— Aim of the task —
Using the entries that follow, count the lines containing the word "free" and give that number by itself.
<<<<
/-- Settles O22: the two cases of ERR, and then no message is open for a put or final command. -/
theorem failKeepsFirstCauseAndCloses : Obligations.FailKeepsFirstCauseAndCloses := by
  unfold Obligations.FailKeepsFirstCauseAndCloses
  intro s c _
  refine ⟨?_, fun i hi => exec_of_idle hi rfl⟩
  cases he : s.err with
  | false => simp [State.fail, he]
  | true => simp [State.fail, he]

/-- Settles O24, code by code. -/
theorem causeAndModeCodes : Obligations.CauseAndModeCodes := by
  unfold Obligations.CauseAndModeCodes
  exact ⟨rfl, rfl⟩

/-- Settles O25: of all steps only an opened message and the assertion of reset take ERR to 0. -/
theorem onlyInitOrResetClearsError : Obligations.OnlyInitOrResetClearsError := by
  unfold Obligations.OnlyInitOrResetClearsError
  refine ⟨fun s t herr hs hclear => ?onlyThese, fun i s hi hv => ?opened, fun i s => exec_init_without_seed,
    fun w s hop hd => ?illFormed, fun s rest hin => ⟨_, step_of_cons hin, rfl, rfl⟩⟩
  case onlyThese =>
    rcases step_kinds hs with ⟨reset, inputs, reads, rfl⟩ | ⟨rest, c, -, rfl⟩ | ⟨w, i, rest, hin, hr, hd, he⟩
      | ⟨rest, hin, -⟩
    · cases herr.symm.trans hclear
    · cases hclear
    · obtain ⟨hi, hv⟩ := isInit_of_clears_err he herr hclear
      exact .inr ⟨w, i, rest, hin, hr, hd, hi, hv⟩
    · exact .inl ⟨rest, hin⟩
  case opened =>
    obtain ⟨m, h0, n, -, hopen⟩ := exec_init_with_seed hi hv
    exact ⟨_, hopen s.err s.cause, rfl, rfl⟩
  case illFormed =>
    have hcode : ∀ op ∈ [0x10#8, 0x11#8, 0x20#8], ∃ k ∈ [Opcode.h3initS, .h3initA, .h2init], op = k.code := by decide
    obtain ⟨k, -, hk⟩ := hcode _ hop
    exact takeCommand_of_illFormed hk hd s

/-- Settles O26: the error action is idempotent, an init command opens the same message with and without an error, and
the table of conditions reads SEED_VALID, MODE, COUNT and DECLEN only. -/
theorem errorsDoNotBlockTheEngine : Obligations.ErrorsDoNotBlockTheEngine := by
  unfold Obligations.ErrorsDoNotBlockTheEngine
  refine ⟨fun s c d _ _ => s.fail_fail c d, fun s d herr => ?keepsCause, fun s a _ => rfl,
    fun i s hi _ hv => ?init, fun w s e c => rfl⟩
  case keepsCause => rw [State.fail_cause, if_pos herr]
  case init =>
    obtain ⟨m, h0, n, hm, hopen⟩ := exec_init_with_seed hi hv
    have hs : exec i s = .next (s.openMessage m h0 n) := hopen s.err s.cause
    exact ⟨hs.trans (hopen false .none).symm, _, hs, hm, rfl, rfl⟩

end Sys2Proof.Machine

namespace Sys2Proof.Machine

/-! ## The reset input, and that no step stops the machine (spec/70_reset_and_hazards.md R230, R237) -/

section Reset

variable {s t : State} {w : CommandWord} {rest : List HostAction}

/-- With an assertion of the reset input waiting, a step clears the registers. -/
theorem step_of_assertReset (hin : s.inputs = .assertReset :: rest) :
    step s = .next ({ s with inputs := rest } : State).assertReset :=
  step_of_cons hin

@[simp] theorem State.assertReset_status (s : State) : s.assertReset.status = 0#32 :=
  calc s.assertReset.status
      = State.reset.status := rfl
    _ = 0#32 := by decide

theorem takeAction_command_of_reset (w : CommandWord) (hr : s.resetLine = true) :
    takeAction (.command w) s = .next s :=
  if_pos hr

/-- A command word leaves the reset input as it is, whether it executes or fails to decode. -/
theorem takeCommand_keeps_resetLine (h : takeCommand w s = .next t) : t.resetLine = s.resetLine := by
  rcases takeCommand_cases h with ⟨i, -, he⟩ | ⟨-, c, -, rfl⟩
  · obtain ⟨-, -, hreset⟩ := exec_keeps_boundary he
    exact hreset
  · exact s.fail_resetLine c
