-- ==== Sys2Proof/Word.lean ====
section
/-! DEFINITION. The word types of the station: bytes, piece tags and readings of the station clock.
Their arithmetic is Lean's own on bit vectors; everything computed from them stands in Machine/. -/

namespace Sys2Proof

/-- One byte of a frame or of the configuration image. -/
abbrev Byte := BitVec 8

/-- A piece tag, 0..255; 0 means unbound (00 5.7). -/
abbrev Tag := BitVec 8

/-- A reading of the station clock, the free-running 32-bit microsecond counter (00 5.4). -/
abbrev Instant := BitVec 32

end Sys2Proof
end

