-- ==== Sys2Proof/Machine/StartUp.lean ====
section
/-! DEFINITION. Reset, straps, the configuration image and start-up (ch. 11): PIN_RESET, RESET_RELEASE, CONFIG_READ_DONE,
CONFIG_READ_TIMEOUT. -/

namespace Sys2Proof.Machine

/-- R177: whether a pulse resets the part: never below 2 µs, always from 10 µs on, and between them a free value
(log entry 13). -/
def pulseResets (draws : Nat) : ResetPulse → Bool
  | .powerOn => true
  | .low us => if us < 2 then false else if us < 10 then Config.shortPulseResets draws else true

/-- A free value is drawn for a pulse of 2 µs or more but shorter than 10 µs. -/
def pulseDraws : ResetPulse → Nat
  | .powerOn => 0
  | .low us => if 2 ≤ us ∧ us < 10 then 1 else 0

/-- R177: every block at its reset values. The clock runs on, the queue is not the part's, and the wire of the hold line
stays as the rest of the line gives it (log entries 9, 11). -/
def resetBlocks (s : State) : State :=
  { State.reset with
    pending := s.pending, clock := s.clock, draws := s.draws
    hold := { State.reset.hold with timer := some s.clock, others := s.hold.others, lineAt := s.clock } }

/-- PIN_RESET (R177). -/
def execPinReset (now : Instant) (pulse : ResetPulse) (s : State) : Answer :=
  let s := s.setClock now
  let resets := pulseResets s.draws pulse
  let s := s.setDraws (s.draws + pulseDraws pulse)
  .next (if resets then resetBlocks s else s)

/-- R176, R128, R119: at the release the straps are read, the image read begins, the hold line is filtered from here on,
and at positions 2..N the hot-metal level is LOW. The release qualification timer, which R127 has running from 0 after a
pin reset, starts again here (the model's choice, log entry 43). -/
def releaseReset (positionCode : BitVec 3) (rateCode : BitVec 2) (commissioning : Bool) (s : State) : State :=
  let s := s.setLdr { s.ldr with phase := .reading, releasedAt := s.clock, positionCode := positionCode,
                                 rateCode := rateCode, commissioning := commissioning }
  let s := s.setHold { s.hold with timer := some s.clock, lineAt := s.clock }
  s.setSens { s.sens with hotLevel := if s.atFirst then none else some false }

/-- RESET_RELEASE (R176). -/
def execResetRelease (now : Instant) (positionCode : BitVec 3) (rateCode : BitVec 2) (commissioning : Bool)
    (s : State) : Answer :=
  let s := s.setClock now
  .next (if s.ldr.phase = .held then releaseReset positionCode rateCode commissioning s else s)

/-- R141, R171, R179, R181: the link is given to the Link Controller, which watches the line from here on, in JOINING, and
the status frame period starts. -/
def giveLink (s : State) : State :=
  let s := s.setLdr { s.ldr with phase := .running }
  let s := s.setLink { s.link with recessiveAt := s.clock }
  let s := s.setEc { s.ec with link := .joining, joinBits := 0, joinAt := s.clock }
  s.setRep { s.rep with periodFrom := some s.clock }

/-- R179: a good image: the configured values, EMPTY, PARKED or NONE, staging at the defaults, and the cascade frame
period starts. -/
def configure (image : Image) (s : State) : State :=
  let s := s.setLdr { s.ldr with image := image }
  let s := s.setSeq { stand := .empty, bite := none }
  let s := s.setLp { state := if s.atLast then .none else .parked, command := image.thetaRest, integral := 0, trim := 0 }
  let s := s.setStore { s.store with staging := image.defaults }
  s.setCas { s.cas with periodFrom := some s.clock }

/-- CONFIG_READ_DONE (R178, R179): the read is judged; it is bad too if it completes after the 20 ms. -/
def execConfigReadDone (now : Instant) (image : List Byte) (s : State) : Answer :=
  let s := s.setClock now
  .next (if s.ldr.phase = .reading then
      if imageGood s.position image && elapsed now s.ldr.releasedAt ≤ 20000 then
        enterHoldIfActive (giveLink (configure (parseImage s.position image) s))
      else giveLink s
    else s)

/-- CONFIG_READ_TIMEOUT (R178): 20 ms after the release the image is bad. -/
def execConfigReadTimeout (now : Instant) (s : State) : Answer :=
  let s := s.setClock now
  .next (if s.ldr.phase = .reading ∧ 20000 ≤ elapsed now s.ldr.releasedAt then giveLink s else s)

end Sys2Proof.Machine
end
>>>>
— Finished task —
3